▸ About this task:
For the data below, give again exactly the lines from the one containing "l).sregs = g.sregs := rfl" through the one containing "l).preds = g.preds := rfl", both ends included, and no others.

▸ Available data:
/-! ### Reads after writes -/

@[simp] theorem sregs_setV (g : Group) (n L : Nat) (x : Word) : (g.setV n L x).sregs = g.sregs := rfl
@[simp] theorem preds_setV (g : Group) (n L : Nat) (x : Word) : (g.setV n L x).preds = g.preds := rfl
@[simp] theorem lstat_setV (g : Group) (n L : Nat) (x : Word) : (g.setV n L x).lstat = g.lstat := rfl
@[simp] theorem latch_setV (g : Group) (n L : Nat) (x : Word) : (g.setV n L x).latch = g.latch := rfl
@[simp] theorem clause_setV (g : Group) (n L : Nat) (x : Word) : (g.setV n L x).clause = g.clause := rfl
@[simp] theorem vregs_setS (g : Group) (n : Nat) (x : Word) : (g.setS n x).vregs = g.vregs := rfl
@[simp] theorem preds_setS (g : Group) (n : Nat) (x : Word) : (g.setS n x).preds = g.preds := rfl
@[simp] theorem lstat_setS (g : Group) (n : Nat) (x : Word) : (g.setS n x).lstat = g.lstat := rfl
@[simp] theorem latch_setS (g : Group) (n : Nat) (x : Word) : (g.setS n x).latch = g.latch := rfl
@[simp] theorem clause_setS (g : Group) (n : Nat) (x : Word) : (g.setS n x).clause = g.clause := rfl
@[simp] theorem sregs_setVW (g : Group) (w : Bool) (n L : Nat) (x : Dword) : (g.setVW w n L x).sregs = g.sregs := by
  unfold setVW; split <;> simp
@[simp] theorem preds_setVW (g : Group) (w : Bool) (n L : Nat) (x : Dword) : (g.setVW w n L x).preds = g.preds := by
  unfold setVW; split <;> simp
@[simp] theorem lstat_setVW (g : Group) (w : Bool) (n L : Nat) (x : Dword) : (g.setVW w n L x).lstat = g.lstat := by
  unfold setVW; split <;> simp
@[simp] theorem latch_setVW (g : Group) (w : Bool) (n L : Nat) (x : Dword) : (g.setVW w n L x).latch = g.latch := by
  unfold setVW; split <;> simp
@[simp] theorem clause_setVW (g : Group) (w : Bool) (n L : Nat) (x : Dword) : (g.setVW w n L x).clause = g.clause := by
  unfold setVW; split <;> simp
theorem setVW_stays (g : Group) (w : Bool) (n L : Nat) (x : Dword) : g.Stays (g.setVW w n L x) := by
  unfold setVW; split
  · exact (g.setV_stays _ _ _).trans (setV_stays _ _ _ _)
  · exact g.setV_stays _ _ _
@[simp] theorem vregs_setSW (g : Group) (w : Bool) (n : Nat) (x : Dword) : (g.setSW w n x).vregs = g.vregs := by
  unfold setSW; split <;> simp
@[simp] theorem preds_setSW (g : Group) (w : Bool) (n : Nat) (x : Dword) : (g.setSW w n x).preds = g.preds := by
  unfold setSW; split <;> simp
@[simp] theorem lstat_setSW (g : Group) (w : Bool) (n : Nat) (x : Dword) : (g.setSW w n x).lstat = g.lstat := by
  unfold setSW; split <;> simp
@[simp] theorem latch_setSW (g : Group) (w : Bool) (n : Nat) (x : Dword) : (g.setSW w n x).latch = g.latch := by
  unfold setSW; split <;> simp
@[simp] theorem clause_setSW (g : Group) (w : Bool) (n : Nat) (x : Dword) : (g.setSW w n x).clause = g.clause := by
  unfold setSW; split <;> simp
theorem setSW_stays (g : Group) (w : Bool) (n : Nat) (x : Dword) : g.Stays (g.setSW w n x) := by
  unfold setSW; split
  · exact (g.setS_stays _ _).trans (setS_stays _ _ _)
  · exact g.setS_stays _ _
@[simp] theorem vregs_setLatch (g : Group) (n : BitVec 2) (l : List (Nat × Dword)) : (g.setLatch n l).vregs = g.vregs := rfl
@[simp] theorem sregs_setLatch (g : Group) (n : BitVec 2) (l : List (Nat × Dword)) : (g.setLatch n l).sregs = g.sregs := rfl
@[simp] theorem preds_setLatch (g : Group) (n : BitVec 2) (l : List (Nat × Dword)) : (g.setLatch n l).preds = g.preds := rfl
@[simp] theorem lstat_setLatch (g : Group) (n : BitVec 2) (l : List (Nat × Dword)) : (g.setLatch n l).lstat = g.lstat := rfl
@[simp] theorem clause_setLatch (g : Group) (n : BitVec 2) (l : List (Nat × Dword)) : (g.setLatch n l).clause = g.clause := rfl
@[simp] theorem vregs_orLstat (g : Group) (L : Nat) (x : Word) : (g.orLstat L x).vregs = g.vregs := by
  unfold orLstat; split <;> rfl
@[simp] theorem sregs_orLstat (g : Group) (L : Nat) (x : Word) : (g.orLstat L x).sregs = g.sregs := by
  unfold orLstat; split <;> rfl
@[simp] theorem preds_orLstat (g : Group) (L : Nat) (x : Word) : (g.orLstat L x).preds = g.preds := by
  unfold orLstat; split <;> rfl
@[simp] theorem latch_orLstat (g : Group) (L : Nat) (x : Word) : (g.orLstat L x).latch = g.latch := by
  unfold orLstat; split <;> rfl
@[simp] theorem clause_orLstat (g : Group) (L : Nat) (x : Word) : (g.orLstat L x).clause = g.clause := by
  unfold orLstat; split <;> rfl
@[simp] theorem vregs_advance (g : Group) : g.advance.vregs = g.vregs := by unfold advance; split <;> [rfl; (split <;> rfl)]
@[simp] theorem sregs_advance (g : Group) : g.advance.sregs = g.sregs := by unfold advance; split <;> [rfl; (split <;> rfl)]
@[simp] theorem preds_advance (g : Group) : g.advance.preds = g.preds := by unfold advance; split <;> [rfl; (split <;> rfl)]
@[simp] theorem lstat_advance (g : Group) : g.advance.lstat = g.lstat := by unfold advance; split <;> [rfl; (split <;> rfl)]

▸ The answer:
@[simp] theorem sregs_setLatch (g : Group) (n : BitVec 2) (l : List (Nat × Dword)) : (g.setLatch n l).sregs = g.sregs := rfl
@[simp] theorem preds_setLatch (g : Group) (n : BitVec 2) (l : List (Nat × Dword)) : (g.setLatch n l).preds = g.preds := rfl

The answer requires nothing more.